■ **Prompt**
Each line of the entries that mentions the string "gate" needs to be reported.

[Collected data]

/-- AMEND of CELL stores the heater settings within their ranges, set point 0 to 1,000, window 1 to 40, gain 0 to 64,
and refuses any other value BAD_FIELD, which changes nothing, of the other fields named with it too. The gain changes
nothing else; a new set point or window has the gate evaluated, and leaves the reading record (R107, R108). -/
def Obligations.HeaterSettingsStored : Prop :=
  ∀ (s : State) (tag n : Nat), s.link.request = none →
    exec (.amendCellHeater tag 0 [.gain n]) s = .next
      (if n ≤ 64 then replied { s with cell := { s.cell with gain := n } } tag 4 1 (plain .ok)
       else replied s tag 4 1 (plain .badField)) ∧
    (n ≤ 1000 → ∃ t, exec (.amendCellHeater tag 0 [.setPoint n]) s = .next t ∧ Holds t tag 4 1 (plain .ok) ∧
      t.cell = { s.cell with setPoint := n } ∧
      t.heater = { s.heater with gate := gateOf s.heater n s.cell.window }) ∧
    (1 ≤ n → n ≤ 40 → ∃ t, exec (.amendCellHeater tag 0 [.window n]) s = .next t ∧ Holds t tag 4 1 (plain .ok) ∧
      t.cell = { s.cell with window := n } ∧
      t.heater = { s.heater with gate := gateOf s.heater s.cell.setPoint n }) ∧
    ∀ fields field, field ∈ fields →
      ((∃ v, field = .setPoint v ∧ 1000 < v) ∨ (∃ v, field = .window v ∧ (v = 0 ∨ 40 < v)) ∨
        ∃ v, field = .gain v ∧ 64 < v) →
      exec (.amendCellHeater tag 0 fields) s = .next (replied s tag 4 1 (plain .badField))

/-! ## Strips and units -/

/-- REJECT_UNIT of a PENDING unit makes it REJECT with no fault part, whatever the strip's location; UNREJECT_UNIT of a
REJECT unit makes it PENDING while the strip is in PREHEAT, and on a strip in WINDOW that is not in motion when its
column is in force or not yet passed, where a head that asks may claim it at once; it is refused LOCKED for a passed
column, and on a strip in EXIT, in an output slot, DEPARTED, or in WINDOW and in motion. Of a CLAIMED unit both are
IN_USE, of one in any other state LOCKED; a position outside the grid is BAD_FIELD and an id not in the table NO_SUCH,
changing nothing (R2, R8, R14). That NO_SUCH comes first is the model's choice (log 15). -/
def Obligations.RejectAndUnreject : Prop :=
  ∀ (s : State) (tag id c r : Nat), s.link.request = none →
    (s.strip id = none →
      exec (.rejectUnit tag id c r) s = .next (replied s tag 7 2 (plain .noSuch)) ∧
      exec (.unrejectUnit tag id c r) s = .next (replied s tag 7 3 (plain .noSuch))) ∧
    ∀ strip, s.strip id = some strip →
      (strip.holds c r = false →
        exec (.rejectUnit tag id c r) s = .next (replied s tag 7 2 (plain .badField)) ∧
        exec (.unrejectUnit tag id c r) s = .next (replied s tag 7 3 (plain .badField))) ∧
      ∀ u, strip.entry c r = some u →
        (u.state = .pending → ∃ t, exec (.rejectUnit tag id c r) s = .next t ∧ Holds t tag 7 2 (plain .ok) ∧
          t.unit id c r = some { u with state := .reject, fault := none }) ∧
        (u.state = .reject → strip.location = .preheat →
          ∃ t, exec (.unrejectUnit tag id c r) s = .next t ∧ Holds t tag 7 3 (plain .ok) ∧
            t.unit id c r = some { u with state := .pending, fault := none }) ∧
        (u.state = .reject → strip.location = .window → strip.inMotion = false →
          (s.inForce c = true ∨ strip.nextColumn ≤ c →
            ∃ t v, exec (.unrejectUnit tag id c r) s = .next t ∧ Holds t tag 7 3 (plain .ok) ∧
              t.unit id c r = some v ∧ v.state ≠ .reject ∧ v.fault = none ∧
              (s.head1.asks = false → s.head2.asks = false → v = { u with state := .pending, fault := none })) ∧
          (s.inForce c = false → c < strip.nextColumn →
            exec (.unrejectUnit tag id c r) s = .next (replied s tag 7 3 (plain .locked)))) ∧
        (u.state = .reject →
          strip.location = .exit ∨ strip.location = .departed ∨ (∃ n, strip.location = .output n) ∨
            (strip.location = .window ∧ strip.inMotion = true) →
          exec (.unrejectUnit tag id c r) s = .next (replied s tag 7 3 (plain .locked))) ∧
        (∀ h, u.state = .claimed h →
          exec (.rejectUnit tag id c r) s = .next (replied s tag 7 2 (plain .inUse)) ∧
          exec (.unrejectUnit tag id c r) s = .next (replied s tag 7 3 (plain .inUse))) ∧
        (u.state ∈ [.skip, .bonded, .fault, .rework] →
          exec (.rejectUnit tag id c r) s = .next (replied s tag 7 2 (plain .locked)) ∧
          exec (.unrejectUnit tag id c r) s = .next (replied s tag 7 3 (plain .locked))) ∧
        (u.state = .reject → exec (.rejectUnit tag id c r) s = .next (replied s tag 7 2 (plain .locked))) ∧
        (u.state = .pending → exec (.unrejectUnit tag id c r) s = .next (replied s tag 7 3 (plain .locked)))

■ **Solution**
nothing else; a new set point or window has the gate evaluated, and leaves the reading record (R107, R108). -/
      t.heater = { s.heater with gate := gateOf s.heater n s.cell.window }) ∧
      t.heater = { s.heater with gate := gateOf s.heater s.cell.setPoint n }) ∧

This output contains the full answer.